1. What types of offers go wrong?
These are financings for mergers and leveraged buyouts (debt-heavy acquisitions) that involve what is known as leveraged financing, a term that refers to corporate debt with ratings below investment grade – so-called junk food. Banks used to give these loans directly, but they now operate as an intermediary helping these companies raise capital from investors. This approach has become increasingly important for banks and the ‘arranging’ of this debt has accounted for around a third of investment banking revenue in recent years. But a crucial part of the process involves banks actually acting as a back-up lender, offering committed funding – and in doing so, putting themselves in charge of the money needed to get a deal done, ideally briefly.
2. How does committed funding work?
Look closely at a merger announcement, the type issued when company A announces that it is buying company B or that private equity firm C is taking control of company D. Below the overall purchase price is often a section detailing the debt used for the acquisition. It is in this section that Wall Street banks are listed as providing “committed” funding. A lot hinges on that word “committed” because it’s a legal obligation banks make to a potential buyer in a leveraged buyout. This commitment is an essential part of the M&A world because it reassures the target companies that the deal will not fail due to the buyer’s inability to raise the debt necessary to make the purchase.
3. What are the challenges for banks?
Banks take a risk when they provide committed financing because they are now committing to sell the debt in the future. This is called fully underwritten financing, which means that they cannot back out of their promise if market conditions change. While the promise of future funding is meant to advance a deal, banks can find themselves stuck with debt if interest on those bonds and loans dries up while the deal is in progress. If a bank chooses to fund and hold the debt rather than sell at a loss, it’s called an escrow deal. For risk, these transactions incur fees ranging from 2 to 2.5% of the total size of the debt envelope.

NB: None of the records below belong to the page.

/-- FC-17: the frame is the three bytes, 0x00 behind them, and what lay above is no longer known; L1-6 line 6: a single CR is
filtered; FC-13: the second of two stored bytes reaches `cap = 2` without a terminator; L1-7b line 9: RX is empty. -/
theorem test_extraction : answer (stepped lastStep) = (0x00, 3) ∧ (stepped lastStep).modem.frameLen = 3 ∧
    (stepped lastStep).modem.frameBuf = [(0, 0x4F), (1, 0x4B), (2, 0x0D), (3, 0x00)] ∧
    (stepped lastStep).modem.pending = 0 ∧
    answer (stepped { lastStep with modem := { onePending with frameBuf := [(0, 0x0D)], gfK := 1 } }) = (0x03, 0) ∧
    answer (stepped { withRx (ring 2 1 0 1 [(0, 0x42)]) with
      fg := .getFrame .host, moves := [.fg], host := { onePending with frameBuf := [(0, 0x41)], gfK := 1 } }) = (0x04, 0) ∧
    answer (stepped { withRx (ring 2048 3 3 0 []) with
      fg := .getFrame .host, moves := [.fg], host := onePending }) = (0x04, 0) := by decide
/-- FC-2: CH_PENDING before CH_INIT. -/
theorem test_chPending : answer (after (.chPending .host) { blank with host := onePending }) = (0x00, 1) ∧
    answer (after (.chPending .host) blank) = (0x00, 0) := by decide
/-- L1-6 line 3: LF is the MODEM's terminator, CR is not. -/
theorem test_rxByte_terminator : (after (.rxByte .modem 0x0A) { blank with modemRx := ring 4 0 0 0 [] }).modem.pending = 1 ∧
    (after (.rxByte .modem 0x0D) { blank with modemRx := ring 4 0 0 0 [] }).modem.pending = 0 := by decide
/-- FC-4: a terminator that does not fit is dropped and not counted. -/
theorem test_rxByte_drop : after (.rxByte .host 0x0D) (withRx (ring 2 0 0 2 [(0, 0x41), (1, 0x42)])) =
    { withRx (ring 2 0 0 2 [(0, 0x41), (1, 0x42)]) with trace := [.rxDrop .host 0x0D] } := by decide
/-- FC-21: the oldest byte, then idle. -/
theorem test_txReady_sends : (after (.txReady .host) { blank with
    hostTx := ring 1 0 0 1 [(0, 0x41)], host := { Channel.reset with armed := true } }).trace = [.tx .host 0x41] := by decide
theorem test_txReady_idle : (after (.txReady .host) { blank with
      hostTx := ring 1 0 0 0 [], host := { Channel.reset with armed := true } }).trace = [.txIdle .host] ∧
    (after (.txReady .host) { blank with
      hostTx := ring 1 0 0 0 [], host := { Channel.reset with armed := true } }).host.armed = false := by decide

/-- EX-2: in a callback, a TMR_ADVANCE word with CH = 1 is IllegalCommand, not Busy. -/
theorem test_illegal_before_busy : answer (stepped { blank with
    seq := ⟨.waitCb, 1, 1, 10, 1, 0⟩, moves := [.command ⟨0x00000114, 0, 0⟩] }) = (0x07, 0) := by decide
/-- EX-5: a reserved bit before the capacity check. -/
theorem test_illegal_before_capacity : answer (stepped { blank with moves := [.command ⟨0x00001001, 0, 0⟩] }) = (0x07, 0) := by
  decide
/-- R207: no command while FG holds, no TX_READY while the channel is not armed. -/
theorem test_no_move : step { blank with fg := .recv .host, moves := [.command ⟨0x00000016, 0, 0⟩] } =
      .refused (.notEnabled .fg) ∧
    step { blank with moves := [.event (.txt .host) 0x000000E1] } = .refused (.notEnabled (.txt .host)) := by
  constructor <;> rfl

/-! Witnesses: concrete states and operands that meet the hypotheses of the statements, clause by clause. -/

/-- HOST is armed and has a pending frame, MODEM a pending frame "CR LF", two timers run. -/
def busy (rx tx : Ring) : State := { blank with
  hostRx := rx, hostTx := tx, modemRx := ring 4 2 0 2 [(0, 0x0D), (1, 0x0A)], modemTx := ring 2 0 0 0 [],
  host := { onePending with armed := true }, modem := onePending,
  tcount := 2, slots := [⟨100, 60, true, true⟩, ⟨50, 0, true, false⟩] }

/-- "A", CR, "B". -/
def frameRing : Ring := ring 4 3 0 3 [(0, 0x41), (1, 0x0D), (2, 0x42)]

/-- "A", without a terminator. -/
def desyncRing : Ring := ring 4 1 0 1 [(0, 0x41)]

/-- Full, without a terminator; the head has wrapped. -/
def fullRing : Ring := ring 2 1 1 2 [(0, 0x42), (1, 0x41)]

theorem frameRing_inv : RingInv 2048 frameRing := by
  constructor <;> decide

theorem desyncRing_inv : RingInv 2048 desyncRing := by
  constructor <;> decide

theorem fullRing_inv : RingInv 2048 fullRing := by
  constructor <;> decide

/-- One byte to send. -/
def txRing : Ring := ring 2 1 0 1 [(0, 0x58)]

/-- Nothing to send. -/
def sentRing : Ring := ring 2 1 1 0 [(0, 0x58)]

theorem txRing_inv : RingInv 2048 txRing := by
  constructor <;> decide

theorem sentRing_inv : RingInv 2048 sentRing := by
  constructor <;> decide

theorem crLf_inv : RingInv 4096 (ring 4 2 0 2 [(0, 0x0D), (1, 0x0A)]) := by
  constructor <;> decide

theorem empty_inv : RingInv 4096 (ring 2 0 0 0 []) := by
  constructor <;> decide

/-- `busy` meets the invariant of the block. -/
theorem busy_inv {rx tx : Ring} (hr : RingInv 2048 rx) (ht : RingInv 2048 tx) (hi : tx.init = true) :
    BlockInv (busy rx tx) where
  rings := by
    rintro ⟨⟨⟩, ⟨⟩⟩
    · exact hr
    · exact ht
    · exact crLf_inv
    · exact empty_inv
  channels := by
    rintro ⟨⟩
    · exact ⟨rfl, nofun, Nat.zero_lt_succ 2047, Nat.zero_le _, fun _ => hi, nofun, nofun⟩
    · exact ⟨rfl, nofun, Nat.zero_lt_succ 4095, Nat.zero_le _, nofun, nofun, nofun⟩
  timers := by
    refine ⟨Nat.le_succ 1, (by decide : 2 ≤ 256), Nat.le_refl 2, ?_⟩
    intro j hj sl hs
    change j < 2 at hj
    match j, hj with
    | 0, _ => cases hs; decide
    | 1, _ => cases hs; decide
  sequencer := ⟨Nat.zero_le _, Nat.zero_le _, Nat.zero_le _, Nat.zero_lt_succ 1, fun h => absurd rfl h, nofun, nofun⟩
  response := ⟨.ok, rfl, fun h => absurd rfl h⟩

4. Are hanging chords important?
On Wall Street, many veterans still remember the episode that became known as “the hot bed.” In the late 1980s, suspended funding brought down First Boston, once ranked as one of the top investment banks in the United States. First Boston had provided $457 million in the form of a bridge loan for the acquisition of the mattress company Sealy, an amount which represented 40% of the bank’s equity. When the buyout debt market crashed soon after, he was stuck with the loan. The bank demanded a bailout from co-owner Credit Suisse, which already owned 44.5% of First Boston and took it over completely in 1990. Blocked deals happen individually in good times and bad when a bank appeals to a company that investors turn to disagree with. But they periodically occur in droves when market sentiments change rapidly. After the 2008 financial crisis, banks had more than $200 billion in debt locked up on their balance sheets, mostly for leveraged buyouts. When sub-prime mortgages collapsed, the massive losses banks suffered on committed deals contributed to balance sheet weakness that eventually led to government bailouts for many of them.

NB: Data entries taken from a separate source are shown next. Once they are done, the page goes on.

-- ==== Sys2Proof/Machine/Poly.lean ====
section
/-!
DEFINITION. Building bit vectors and coefficient lists position by position, and reading them at any position: every
polynomial command is written from these, so that a rule's "for i in …" reads as one function of i (R9, R10, R223).
-/

namespace Sys2Proof.Machine

/-- The number whose bit i, for i below n, is `f i`. -/
def natOfBits (f : Nat → Bool) : Nat → Nat
  | 0 => 0
  | n + 1 => natOfBits f n + 2 ^ n * (f n).toNat

/-- The n-bit vector whose bit i is `f i`. -/
def bitsOf (n : Nat) (f : Nat → Bool) : BitVec n := BitVec.ofNat n (natOfBits f n)

/-- The list of n values whose element i is `f i`. -/
def tabulate {α : Type} (n : Nat) (f : Nat → α) : Vector α n := ⟨⟨(List.range n).map f⟩, by simp⟩

/-- Element i of a list of 16-bit patterns; a position outside it reads as 0. -/
def coef {n : Nat} (v : Vector Coeff n) (i : Nat) : Coeff := v.toArray.getD i 0

/-- The 701 coefficients of a register's value: its padding is ignored (R27). -/
def dropPadding (v : ModQPoly) : Coeffs := tabulate 701 fun i => coef v i

/-- A register's value with these coefficients: slots 701, 702 and 703 are 0 (R27). -/
def withPadding (c : Coeffs) : ModQPoly := tabulate 704 fun i => coef c i

/-- `bcast(bit)` of R12: all 701 bits equal to the bit. -/
def bcast (bit : Bool) : BinaryPoly := if bit then BitVec.allOnes 701 else 0

end Sys2Proof.Machine
end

5. What caused the problem this time?
In this case, high inflation has persisted longer than banks had expected late last year and early this year. This means funding was secured before it became clear that most central banks, including the US Federal Reserve, European Central Bank and Bank of England, would lay out plans for aggressive interest rate hikes. interest. As a result, investors are now demanding much more to lend to companies. Yields in the investment grade bond market, high yield bond market and leveraged loan markets have all more than doubled since the start of the year. Since the agreements entered into oblige the banks to provide financing on agreed terms, they are responsible for making up the difference. While banks can accept requests from borrowers to change prices and terms – to provide what is called flex or cap in Wall Street parlance – they don’t have enough leeway to match what lenders can get elsewhere.

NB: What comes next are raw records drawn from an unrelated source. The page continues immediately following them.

-- ==== Sys2Proof/Safety.lean ====
section
/-!
DEFINITION. The terms the statements use: what stays unchanged when a command ends, what raising a fault leaves, the
invariants of the machine, a good end (R260), and the states the block and a host can reach.
-/

namespace Sys2Proof.Machine

/-- Every byte of `MEM` reads as before. -/
def SameMemory (s t : State) : Prop := ∀ a, t.readByte a = s.readByte a

/-- `t` is what a command that did not fault leaves of `s`, outside the registers listed: `pc` moved on by one (R81);
parameters, `CMD`, STATE, `CAUSE` and `EPC` unchanged; and every register of the four files unchanged but those listed,
binary, ternary, mod-Q and scalar in this order. AFAIL and `MEM` are said apart. -/
structure Retired (s t : State) (bs ts qs ws : List Reg) : Prop where
  pc : t.pc = s.pc + 1
  params : t.params = s.params
  cmd : t.cmd = s.cmd
  runState : t.runState = s.runState
  cause : t.cause = s.cause
  epc : t.epc = s.epc
  binary : ∀ r : Reg, r ∉ bs → t.b[r] = s.b[r]
  ternary : ∀ r : Reg, r ∉ ts → t.t[r] = s.t[r]
  modQ : ∀ r : Reg, r ∉ qs → t.q[r] = s.q[r]
  scalar : ∀ r : Reg, r ∉ ws → t.w[r] = s.w[r]

/-- A command that stores nothing and touches no flag. -/
structure RetiredQuietly (s t : State) (bs ts qs ws : List Reg) : Prop extends Retired s t bs ts qs ws where
  afail : t.afail = s.afail
  memory : SameMemory s t

/-- `t` is `s` after `raise Fault(c)` (R236): `CAUSE`, `EPC` and STATE written, nothing else changed, `pc` included. -/
structure Raised (c : FaultCause) (s t : State) : Prop where
  cause : t.cause = c.code
  epc : t.epc = s.pc
  runState : t.runState = .faulted
  pc : t.pc = s.pc
  params : t.params = s.params
  cmd : t.cmd = s.cmd
  afail : t.afail = s.afail
  binary : t.b = s.b
  ternary : t.t = s.t
  modQ : t.q = s.q
  scalar : t.w = s.w
  mem : t.mem = s.mem
  memory : SameMemory s t

/-- The padding of a mod-Q register is 0 (R27, invariant 2). -/
def PaddingZero (v : ModQPoly) : Prop := coef v 701 = 0 ∧ coef v 702 = 0 ∧ coef v 703 = 0

/-- Every mod-Q register is normalized (R27). -/
def State.Normalized (s : State) : Prop := ∀ r : Reg, PaddingZero s.q[r]

/-- No ternary register holds the invalid pair (R25, invariant 3). -/
def State.TernaryValid (s : State) : Prop := ∀ r : Reg, tValid s.t[r] = true

/-- What every state of the block has, whatever the host writes: legal parameters (R6), both memories in canonical form and
inside their sizes (R50, R51), scalar words of W bits (R29), `pc` at most CMD_WORDS (R30), and `CAUSE` and `EPC` 0 until a
fault, then a cause of R231 and the `pc` of the fault (R34, R35, R236). -/
structure State.Inv (s : State) : Prop where
  legal : s.params.Legal
  memWf : Memory.wf s.mem
  memInside : ∀ c ∈ s.mem, c.1 < s.params.memBytes
  cmdWf : Memory.wf s.cmd
  cmdInside : ∀ c ∈ s.cmd, c.1 < s.params.cmdWords
  words : ∀ r : Reg, s.w[r] &&& s.ones = s.w[r]
  pc : s.pc.toNat ≤ s.params.cmdWords
  pcRunning : s.runState = .idle → s.pc = 0
  noFault : s.runState ≠ .faulted → s.cause = 0 ∧ s.epc = 0
  fault : s.runState = .faulted → (∃ c : FaultCause, s.cause = c.code) ∧ s.epc = s.pc

/-- A good end of a run (R260): HALTED with AFAIL 0. -/
def State.GoodEnd (s : State) : Prop := s.runState = .halted ∧ s.afail = false

/-- The host keeps its duties of R264 and R265: no invalid pair and no non-zero padding written into a register. -/
def HostAction.Dutiful : HostAction → Prop
  | .writeT _ value => tValid value = true
  | .writeQ _ value => PaddingZero value
  | _ => True

/-- The states reached from power-up and reset with legal parameters, by steps of the block and moves of the host that
satisfy `allowed`. -/
inductive Reachable (allowed : HostAction → Prop) : State → Prop
  | powerUp (p : Params) (h : p.Legal) : Reachable allowed (State.resetWith p)
  | step {s t : State} (h : Reachable allowed s) (e : Sys2Proof.Machine.step s = .next t) : Reachable allowed t
  | host {s t : State} (a : HostAction) (ok : allowed a) (h : Reachable allowed s) (e : hostMove a s = .next t) :
      Reachable allowed t

/-! ### Encodings, opcodes and runs -/

/-- The word of format R with these fields (R71) decodes to the command. -/
def EncodedR (i : Instr) (op : BitVec 8) (fd fa fb fc : BitVec 4) : Prop := decode (packR op fd fa fb fc) = .ok i

/-- The word of format I with these fields (R72) decodes to the command. -/
def EncodedI (i : Instr) (op : BitVec 8) (fd fa : BitVec 4) (imm : BitVec 16) : Prop := decode (packI op fd fa imm) = .ok i

/-- The opcode byte of a command: bits 31:24 of its word (R75). -/
def opcodeOf (i : Instr) : Nat := (encode i).toNat / 2 ^ 24

/-- `t` is `s` after n steps (R257). -/
def Runs : Nat → State → State → Prop
  | 0, s, t => t = s
  | n + 1, s, t => ∃ u, step s = .next u ∧ Runs n u t

/-- Two states that differ in nothing but the padding of mod-Q registers (R27). -/
structure SameButPadding (s t : State) : Prop where
  params : t.params = s.params
  binary : t.b = s.b
  ternary : t.t = s.t
  coeffs : ∀ r : Reg, t.coeffs r = s.coeffs r
  scalar : t.w = s.w
  pc : t.pc = s.pc
  runState : t.runState = s.runState
  afail : t.afail = s.afail
  cause : t.cause = s.cause
  epc : t.epc = s.epc
  mem : t.mem = s.mem
  cmd : t.cmd = s.cmd

/-- The range check of R54 as the rule states it: a range that is not empty and does not lie inside `MEM`. -/
def State.RangeFails (s : State) (a len : Nat) : Prop := 0 < len ∧ s.params.memBytes < a + len

/-- The command takes the fault: a next state in which nothing but the fault's entry happened (R236). -/
def TakesFault (i : Instr) (c : FaultCause) (s : State) : Prop := ∃ t, exec i s = .next t ∧ Raised c s t

/-! ### Values the statements compute with, written apart from the meanings -/

/-- The four bit pairs of a ternary coefficient (R24). -/
inductive Pair where
  /-- (0,0) -/
  | zero
  /-- (0,1) -/
  | plus
  /-- (1,1) -/
  | minus
  /-- (1,0), the invalid pair -/
  | invalid
  deriving DecidableEq, Repr

/-- The pair with these bits s and a (R24). -/
def pairOf : Bool → Bool → Pair
  | false, false => .zero
  | false, true => .plus
  | true, true => .minus
  | true, false => .invalid

/-- Coefficient i of a ternary polynomial as a pair. -/
def pairAt (x : TernaryPoly) (i : Nat) : Pair := pairOf (x.s.getLsbD i) (x.a.getLsbD i)

/-- The table of `t_mul` (R135). -/
def tableMul : Pair → Pair → Pair
  | .plus, .plus => .plus
  | .plus, .minus => .minus
  | .minus, .plus => .minus
  | .minus, .minus => .plus
  | _, _ => .zero

/-- The table of `t_add` (R135). -/
def tableAdd : Pair → Pair → Pair
  | .invalid, .invalid => .invalid
  | .invalid, _ => .plus
  | _, .invalid => .plus
  | .zero, y => y
  | x, .zero => x
  | .plus, .plus => .minus
  | .minus, .minus => .plus
  | .plus, .minus => .zero
  | .minus, .plus => .zero

/-- The table of `t_sub`, row minus column (R135). -/
def tableSub : Pair → Pair → Pair
  | .invalid, .invalid => .invalid
  | .invalid, _ => .plus
  | _, .invalid => .plus
  | x, .zero => x
  | .zero, .plus => .minus
  | .zero, .minus => .plus
  | .plus, .plus => .zero
  | .minus, .minus => .zero
  | .plus, .minus => .minus
  | .minus, .plus => .plus

/-- The table of `t_neg` (R135). -/
def tableNeg : Pair → Pair
  | .zero => .zero
  | .plus => .minus
  | .minus => .plus
  | .invalid => .invalid

/-- The cyclic product modulo x^701 - 1 in GF(2) (R10). -/
def cycMul2 (u v : BinaryPoly) : BinaryPoly :=
  bitsOf 701 fun k =>
    (∑ i ∈ Finset.range 701, ∑ j ∈ Finset.range 701,
      if (i + j) % 701 = k ∧ u.getLsbD i = true ∧ v.getLsbD j = true then 1 else 0) % 2 == 1

/-- Coefficient k of the cyclic product modulo x^701 - 1 on 16-bit patterns, over every pair of indices (R166). -/
def cyclicSum (u v : Nat → Coeff) (k : Nat) : Coeff :=
  ∑ i ∈ Finset.range 701, ∑ j ∈ Finset.range 701, if (i + j) % 701 = k then u i * v j else 0

/-- The coefficients are all in T16 form: 0, 1 or 0xFFFF (R188). -/
def T16Form (c : Coeffs) : Prop := ∀ i < 701, coef c i = 0 ∨ coef c i = 1 ∨ coef c i = 0xFFFF

/-- The value in GF(3) of a coefficient in T16 form (R191). -/
def t16Value (v : Coeff) : ZMod 3 := if v = 0 then 0 else if v = 1 then 1 else -1

/-- The T16 pattern of a value in GF(3) (R188). -/
def t16Of (z : ZMod 3) : Coeff := if z = 0 then 0 else if z = 1 then 1 else 0xFFFF

/-- Every coefficient agrees modulo Q = 2^13 (R28, R160). -/
def SameModQ (u v : Coeffs) : Prop := ∀ i < 701, (coef u i).setWidth 13 = (coef v i).setWidth 13

/-- The digit `QMARSH3` packs for a coefficient: 0, 1, 3, 2 for its two low bits 0, 1, 2, 3 (R187). -/
def digitOf (v : Coeff) : Nat := if v.toNat % 4 = 2 then 3 else if v.toNat % 4 = 3 then 2 else v.toNat % 4

/-- Bit n of the packed stream that starts at an address of `MEM`: bit n mod 8 of byte n / 8 (R52, R195). -/
def State.memoryBit (s : State) (a n : Nat) : Bool := (s.readByte (a + n / 8)).getLsbD (n % 8)

end Sys2Proof.Machine
end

6. How big is the problem for the markets?
US and European banks are on a stronger footing than they were during the Great Financial Crisis. The rules that forced them to raise their level of capital also prevent them from holding on to unwanted debt, making them more likely to sell it at a loss. Although it is painful, they should be able to absorb the hit to their capital. But if the past is predictive, they will be chastised and probably less willing to enter into similar deals, at least for a while. Dealings are likely to dry up, both because buyers and sellers are less interested in M&A deals and because banks are more reluctant to finance them. Walgreen’s bid to sell its UK pharmacy chain Boots was partly foiled by potential buyers’ difficulties convincing banks to secure financing. Of course, in some ways, reducing the market’s appetite for debt-fueled trades is consistent with what the Fed and other central banks had in mind when they raised interest rates and started to tighten financial conditions.
• A Bloomberg article on the potential for big losses on blocked debt.
• An article on how the risks for banks compromise the credit needed for acquisitions.
• A 2008 article on how banks worked through a $200 billion stack of suspended loans from transactions that deteriorated in 2007.